After machine (hopefully!) boot to the new kernel, check in dmesg if the quirk is there:
#$ dmesg|grep QUIRK
[0.813486] QUIRK: XHCI_AVOID_BEI

If you can see that output ("QUIRK: XHCI_AVOID_BEI"), then the quirk was applied.
Now, just need to try to reproduce the issue again.

Thanks a lot,

Guilherme

imperia (imperia777) wrote :

Hello,

I am unable to test with the kernel you provided, because my tuner card doesn't have driver in mainline kernel tree. So I have to compile it myself and I need kernel headers for this.

So I compiled kernel 4.16 from debian linux-source-4.16 package and applied the patch you provided:

From dd0375ffba55172194999d40b35344e9dc2682df Mon Sep 17 00:00:00 2001
From: "Guilherme G. Piccoli" <email address hidden>
Date: Wed, 11 Apr 2018 11:04:13 +0000
Subject: [PATCH] xhci: Add quirk to ASMedia 0x1242 adapter to avoid BEI

Signed-off-by: Guilherme G. Piccoli <email address hidden>
---
 drivers/usb/host/xhci-pci.c | 6 ++++++
 1 file changed, 6 insertions(+)

diff --git a/drivers/usb/host/xhci-pci.c b/drivers/usb/host/xhci-pci.c
index d9f831b..0654461 100644
--- a/drivers/usb/host/xhci-pci.c
+++ b/drivers/usb/host/xhci-pci.c
@@ -213,6 +213,12 @@ static void xhci_pci_quirks(struct device *dev, struct xhci_hcd *xhci)
                xhci->quirks |= XHCI_TRUST_TX_LENGTH;

        if (pdev->vendor == PCI_VENDOR_ID_ASMEDIA &&
+ pdev->device == 0x1242) {
+ xhci->quirks |= XHCI_AVOID_BEI;
+ pr_warn("QUIRK: XHCI_AVOID_BEI");
+ }
+
+ if (pdev->vendor == PCI_VENDOR_ID_ASMEDIA &&
                pdev->device == PCI_DEVICE_ID_ASMEDIA_1042A_XHCI)
                xhci->quirks |= XHCI_ASMEDIA_MODIFY_FLOWCONTROL;

--
2.7.4

Compiled my tuner card driver now and I am testing.

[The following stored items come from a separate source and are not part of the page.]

theorem runInstruction_kept {s t : State} (h : runInstruction s = .next t) : Kept s t := by
  obtain ⟨⟨i, u⟩, hf, hx⟩ := bindNext_eq_next.mp h
  exact (Kept.ofBus (fetch_spec hf)).trans (exec_kept hx)

/-- A step samples the lines and then keeps what `Kept` says, but that a reset and an NMI entry clear the pending edge
first. -/
theorem step_kept {s t : State} (h : step s = .next t) :
    Kept s.sampled t ∨ Kept { s.sampled with nmiPending := false } t := by
  unfold step at h
  split at h
  · exact .inr (resetStep_kept h)
  · exact .inr (enter_kept h)
  · exact .inl (enter_kept h)
  · exact .inl (runInstruction_kept h)

/-- Settles O8: whatever the step is, `step_kept` says what of the sampled state it keeps. -/
theorem stepOnlyConsumesEnvironment : Obligations.StepOnlyConsumesEnvironment := by
  intro s t h
  obtain ⟨pending, k⟩ : ∃ b, Kept { s.sampled with nmiPending := b } t := (step_kept h).elim (⟨_, ·⟩) (⟨_, ·⟩)
  obtain ⟨l, hl, -⟩ := k.history
  exact ⟨k.cfg, k.inputs, k.environment, k.time, k.nmiPrev, k.draws, l, hl.symm⟩

/-! ### PC -/

theorem ofNat_toNat_add (a : Word) (k : Nat) : BitVec.ofNat 16 (a.toNat + k) = a + BitVec.ofNat 16 k := by
  rw [BitVec.ofNat_add, BitVec.ofNat_toNat, BitVec.setWidth_eq]

/-- Settles O12: `exec_pc`, with the sum written over the natural numbers. -/
theorem pcAdvancesByLength : Obligations.PcAdvancesByLength := by
  intro i s t h hi
  rw [exec_pc h hi, ofNat_toNat_add]

/-- The target of a branch is a signed distance from the next instruction (R104). -/
theorem branchTarget_eq_ofInt (pc : Word) (n : Byte) :
    branchTarget pc n = BitVec.ofInt 16 ((pc.toNat : Int) + 2 + n.toInt) := by
  rw [branchTarget, BitVec.ofInt_add, BitVec.ofInt_add, BitVec.ofInt_natCast, BitVec.ofNat_toNat, BitVec.setWidth_eq]
  rfl

/-- A branch changes PC and nothing else, and I has no lag (R180, R230). -/
theorem branchIf_eq (cond : Bool) (n : Byte) (s : State) :
    branchIf cond n s = .next { s with
      pc := if cond then BitVec.ofInt 16 ((s.pc.toNat : Int) + 2 + n.toInt) else BitVec.ofNat 16 (s.pc.toNat + 2)
      iPoll := s.p.i } := by
  rw [← branchTarget_eq_ofInt, ofNat_toNat_add]
  cases cond <;> rfl

/-- Settles O36: each branch is `branchIf` of its flag, negated for the four that test for 0. -/
theorem branchesTestOneFlag : Obligations.BranchesTestOneFlag := by
  intro s n
  simp only [← branchIf_eq, beq_true, beq_false]
  exact ⟨rfl, rfl, rfl, rfl, rfl, rfl, rfl, rfl⟩

end Sys2Proof.Machine
end

section
/-! What a push leaves in the cells of memory (R26, R27), and where it goes on a system that ignores AB8 (R28). -/

namespace Sys2Proof.Machine

variable {s t : State} {b : Word}

theorem push_byteAt {v : Byte} (h : push v s = .next t) (h0 : s.cell b ≠ s.cell (stackAddr s.sp)) :
    t.byteAt b = s.byteAt b := by
  obtain ⟨-, -, ho⟩ := push_spec h
  exact ho.elsewhere b h0

theorem pushWord_byteAt {v : Word} (h : pushWord v s = .next t) (h0 : s.cell b ≠ s.cell (stackAddr s.sp))
    (h1 : s.cell b ≠ s.cell (stackAddr (s.sp - 1#8))) : t.byteAt b = s.byteAt b := by
  obtain ⟨u, hu, ht⟩ := pushWord_eq_next.mp h
  obtain ⟨hstep, hsp, -⟩ := push_spec hu
  have h1' : u.cell b ≠ u.cell (stackAddr u.sp) := by rwa [hstep.cell_eq, hstep.cell_eq, hsp]
  rw [push_byteAt ht h1', push_byteAt hu h0]

theorem enter_byteAt {ret vector : Word} {brk : Bool} (h : enter ret brk vector s = .next t)
    (h0 : s.cell b ≠ s.cell (stackAddr s.sp)) (h1 : s.cell b ≠ s.cell (stackAddr (s.sp - 1#8)))
    (h2 : s.cell b ≠ s.cell (stackAddr (s.sp - 2#8))) : t.byteAt b = s.byteAt b := by
  obtain ⟨u, w, target, x, hu, hw, hx, rfl⟩ := enter_eq_next.mp h
  obtain ⟨hstep, hsp⟩ := pushWord_spec hu
  have h2' : u.cell b ≠ u.cell (stackAddr u.sp) := by rwa [hstep.cell_eq, hstep.cell_eq, hsp]
  rw [jump_byteAt, (read16_spec hx).byteAt_eq, setP_byteAt, push_byteAt hw h2', pushWord_byteAt hu h0 h1]

/-- PHA and PHP are a push of one byte. -/
theorem pushImplied_byteAt {v : Byte} (h : bindNext (push v s) implied = .next t)
    (h0 : s.cell b ≠ s.cell (stackAddr s.sp)) : t.byteAt b = s.byteAt b := by
  obtain ⟨u, hu, ht⟩ := bindNext_eq_next.mp h
  obtain rfl : u.advance 1 = t := Host.Outcome.next.inj ht
  rw [advance_byteAt, push_byteAt hu h0]

theorem execJsr_byteAt {nn : Word} (h : execJsr nn s = .next t) (h0 : s.cell b ≠ s.cell (stackAddr s.sp))
    (h1 : s.cell b ≠ s.cell (stackAddr (s.sp - 1#8))) : t.byteAt b = s.byteAt b := by
  obtain ⟨-, u, hu, rfl⟩ := execJsr_eq_next.mp h
  rw [jump_byteAt, pushWord_byteAt hu h0 h1]

/-- Settles O46: one push leaves every other cell, and the next one starts at S - 1. -/
theorem pushesChangeOnlyStackCells : Obligations.PushesChangeOnlyStackCells :=
  fun _ _ _ _ h0 => ⟨fun h => h.elim (pushImplied_byteAt · h0) (pushImplied_byteAt · h0), fun h1 =>
    ⟨fun h => execJsr_byteAt h h0 h1, fun h2 h => enter_byteAt h h0 h1 h2⟩⟩

/-! ### A system without AB8 -/

theorem zext_toNat (n : Byte) : (zext n).toNat = n.toNat := by
  rw [zext, BitVec.toNat_setWidth]; omega

theorem stackAddr_toNat (sp : Byte) : (stackAddr sp).toNat = 0x0100 + sp.toNat := word_toNat _ _

/-- A system on which AB8 is not decoded: page 1 names the cells of page 0 (R28). -/
def ab8Alias : AliasRange where
  base := 0x0100
  size := 0x0100
  target := 0x0000

theorem canon_stackAddr_of_ab8 {p : Platform} (h : p.aliases = [ab8Alias]) (sp : Byte) :
    p.canon (stackAddr sp) = zext sp := by
  have hsp := sp.isLt
  have hin : p.aliasOf (stackAddr sp) = some ab8Alias := by
    simp [Platform.aliasOf, h, ab8Alias, stackAddr_toNat]; omega
  apply BitVec.eq_of_toNat_eq
  simp [Platform.canon, hin, ab8Alias, stackAddr_toNat, zext_toNat]; omega

theorem canon_zext_of_ab8 {p : Platform} (h : p.aliases = [ab8Alias]) (n : Byte) : p.canon (zext n) = zext n := by
  have hn := n.isLt
  have hout : p.aliasOf (zext n) = none := by
    simp [Platform.aliasOf, h, ab8Alias, zext_toNat]; omega
  simp only [Platform.canon, hout]

/-- Settles O57: the stack address and the page zero address name one cell. -/
theorem stackMovesToPageZeroWithoutAb8 : Obligations.StackMovesToPageZeroWithoutAb8 := by
  intro s v h hram
  have hcell : s.cell (zext s.sp) = s.cell (stackAddr s.sp) :=
    (canon_zext_of_ab8 h s.sp).trans (canon_stackAddr_of_ab8 h s.sp).symm
  have hstack : s.IsRam (stackAddr s.sp) := by rwa [State.IsRam, State.kindAt, ← hcell]
  exact ⟨_, push_ram hstack v, (setSp_byteAt _ _ _).trans (storeCell_byteAt_same hcell v)⟩

end Sys2Proof.Machine
end

section
/-! Which registers and flags an instruction changes (R20 to R22, R26, R39). -/

namespace Sys2Proof.Machine

/-! ### The frame of an instruction on registers and flags -/

/-- From `s` to `t`, A, X, Y, S and the flags change only where the instruction is listed as writing them. -/
structure ChangesOnly (i : Instr) (s t : State) : Prop where
  a : i.writesA = false → t.a = s.a
  x : i.writesX = false → t.x = s.x
  y : i.writesY = false → t.y = s.y
  sp : i.writesS = false → t.sp = s.sp
  flagN : i.mnemonic.flagsWritten.n = false → t.p.n = s.p.n
  flagV : i.mnemonic.flagsWritten.v = false → t.p.v = s.p.v
  flagD : i.mnemonic.flagsWritten.d = false → t.p.d = s.p.d
  flagI : i.mnemonic.flagsWritten.i = false → t.p.i = s.p.i
  flagZ : i.mnemonic.flagsWritten.z = false → t.p.z = s.p.z
  flagC : i.mnemonic.flagsWritten.c = false → t.p.c = s.p.c

namespace ChangesOnly

variable {i : Instr} {s t u : State}

theorem trans (h : ChangesOnly i s t) (k : ChangesOnly i t u) : ChangesOnly i s u where
  a hw := (k.a hw).trans (h.a hw)
  x hw := (k.x hw).trans (h.x hw)
  y hw := (k.y hw).trans (h.y hw)
  sp hw := (k.sp hw).trans (h.sp hw)
  flagN hw := (k.flagN hw).trans (h.flagN hw)
  flagV hw := (k.flagV hw).trans (h.flagV hw)
  flagD hw := (k.flagD hw).trans (h.flagD hw)
  flagI hw := (k.flagI hw).trans (h.flagI hw)
  flagZ hw := (k.flagZ hw).trans (h.flagZ hw)
  flagC hw := (k.flagC hw).trans (h.flagC hw)

/-- Changes to nothing but PC, `i_poll`, memory and the rest of the machine. -/
theorem ofSame (ha : t.a = s.a) (hx : t.x = s.x) (hy : t.y = s.y) (hsp : t.sp = s.sp) (hp : t.p = s.p) :
    ChangesOnly i s t := by
  constructor <;> simp [ha, hx, hy, hsp, hp]

theorem advance (s : State) (len : Nat) : ChangesOnly i s (s.advance len) := .ofSame rfl rfl rfl rfl rfl

theorem advanceLagged (s : State) (before : Bool) : ChangesOnly i s (s.advanceLagged before) :=
  .ofSame rfl rfl rfl rfl rfl

theorem jump (s : State) (target : Word) : ChangesOnly i s (s.jump target) := .ofSame rfl rfl rfl rfl rfl

theorem ofBus (h : BusStep s t) : ChangesOnly i s t := .ofSame h.a_eq h.x_eq h.y_eq h.sp_eq h.p_eq

/-- A push or a pull. -/
theorem ofStack (h : StoreStep s t) (hs : i.writesS = true) : ChangesOnly i s t := by
  constructor <;> simp [hs, h.a_eq, h.x_eq, h.y_eq, h.p_eq]

theorem ofWrite {ea : Word} {m : Byte} (h : write ea m s = .next t) : ChangesOnly i s t := by
  rw [(write_spec h).1]; exact .ofSame rfl rfl rfl rfl rfl

/-! One lemma for each set of registers and flags that some instruction writes. -/

theorem setA (m : Byte) (hi : i.writesA = true) : ChangesOnly i s (s.setA m) := by
  constructor <;> simp [hi]

theorem setX (m : Byte) (hi : i.writesX = true) : ChangesOnly i s (s.setX m) := by
  constructor <;> simp [hi]

theorem setY (m : Byte) (hi : i.writesY = true) : ChangesOnly i s (s.setY m) := by
  constructor <;> simp [hi]

theorem setSp (m : Byte) (hi : i.writesS = true) : ChangesOnly i s (s.setSp m) := .ofStack (setSp_storeStep s m) hi

theorem setNZ (r : Byte) (hn : i.mnemonic.flagsWritten.n = true) (hz : i.mnemonic.flagsWritten.z = true) :
    ChangesOnly i s (s.setNZ r) := by
  constructor <;> simp [hn, hz]

/-- The flags of a compare or a shift. -/
theorem setNZC (n z c : Bool) (hn : i.mnemonic.flagsWritten.n = true) (hz : i.mnemonic.flagsWritten.z = true)
    (hc : i.mnemonic.flagsWritten.c = true) : ChangesOnly i s (s.setP { s.p with n := n, z := z, c := c }) := by
  constructor <;> simp [hn, hz, hc]

/-- The flags of BIT, and those that decimal arithmetic draws. -/
theorem setNVZ (n v z : Bool) (hn : i.mnemonic.flagsWritten.n = true) (hv : i.mnemonic.flagsWritten.v = true)
    (hz : i.mnemonic.flagsWritten.z = true) : ChangesOnly i s (s.setP { s.p with n := n, v := v, z := z }) := by
  constructor <;> simp [hn, hv, hz]

theorem setV (b : Bool) (hi : i.mnemonic.flagsWritten.v = true) : ChangesOnly i s (s.setP { s.p with v := b }) := by
  constructor <;> simp [hi]

theorem setD (b : Bool) (hi : i.mnemonic.flagsWritten.d = true) : ChangesOnly i s (s.setP { s.p with d := b }) := by
  constructor <;> simp [hi]

theorem setI (b : Bool) (hi : i.mnemonic.flagsWritten.i = true) : ChangesOnly i s (s.setP { s.p with i := b }) := by
  constructor <;> simp [hi]

theorem setC (b : Bool) (hi : i.mnemonic.flagsWritten.c = true) : ChangesOnly i s (s.setP { s.p with c := b }) := by
  constructor <;> simp [hi]

/-- PLP and RTI write every flag. -/
theorem setP (q : Flags) (hi : i.mnemonic.flagsWritten = ⟨true, true, true, true, true, true⟩) :
    ChangesOnly i s (s.setP q) := by
  constructor <;> simp [hi]

/-- A, with the flags of the result. -/
theorem setA_setNZ (m r : Byte) (hi : i.writesA = true) (hn : i.mnemonic.flagsWritten.n = true)
    (hz : i.mnemonic.flagsWritten.z = true) : ChangesOnly i s ((s.setA m).setNZ r) :=
  (setA m hi).trans (setNZ r hn hz)

/-- X, with the flags of the result. -/
theorem setX_setNZ (m r : Byte) (hi : i.writesX = true) (hn : i.mnemonic.flagsWritten.n = true)
    (hz : i.mnemonic.flagsWritten.z = true) : ChangesOnly i s ((s.setX m).setNZ r) :=
  (setX m hi).trans (setNZ r hn hz)

/-- Y, with the flags of the result. -/
theorem setY_setNZ (m r : Byte) (hi : i.writesY = true) (hn : i.mnemonic.flagsWritten.n = true)
    (hz : i.mnemonic.flagsWritten.z = true) : ChangesOnly i s ((s.setY m).setNZ r) :=
  (setY m hi).trans (setNZ r hn hz)

/-- A and the flags of ADC and SBC. -/
theorem arithmetic (hsame : t = { s with a := t.a, p := t.p, draws := t.draws }) (hd : t.p.d = s.p.d)
    (hI : t.p.i = s.p.i) (hi : i.writesA = true)
    (hw : i.mnemonic.flagsWritten = ⟨true, true, false, false, true, true⟩) : ChangesOnly i s t := by
  rw [hsame]; constructor <;> simp [hi, hw, hd, hI]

This bug was nominated against a series that is no longer supported, ie artful. The bug task representing the artful nomination is being closed as Won't Fix.

This change has been made by an automated script, maintained by the Ubuntu Kernel Team.

Changed in linux (Ubuntu Artful):
status: In Progress → Won't Fix
imperia (imperia777) wrote :

this is dmidecode output of my machine, in case the fix is FW related, it may be useful in order to contact the motherboard vendor

Roy Thompson (royt77) wrote :

I am running into this same issue with an ASMedia 2142 USB board. Was a fix ever identified?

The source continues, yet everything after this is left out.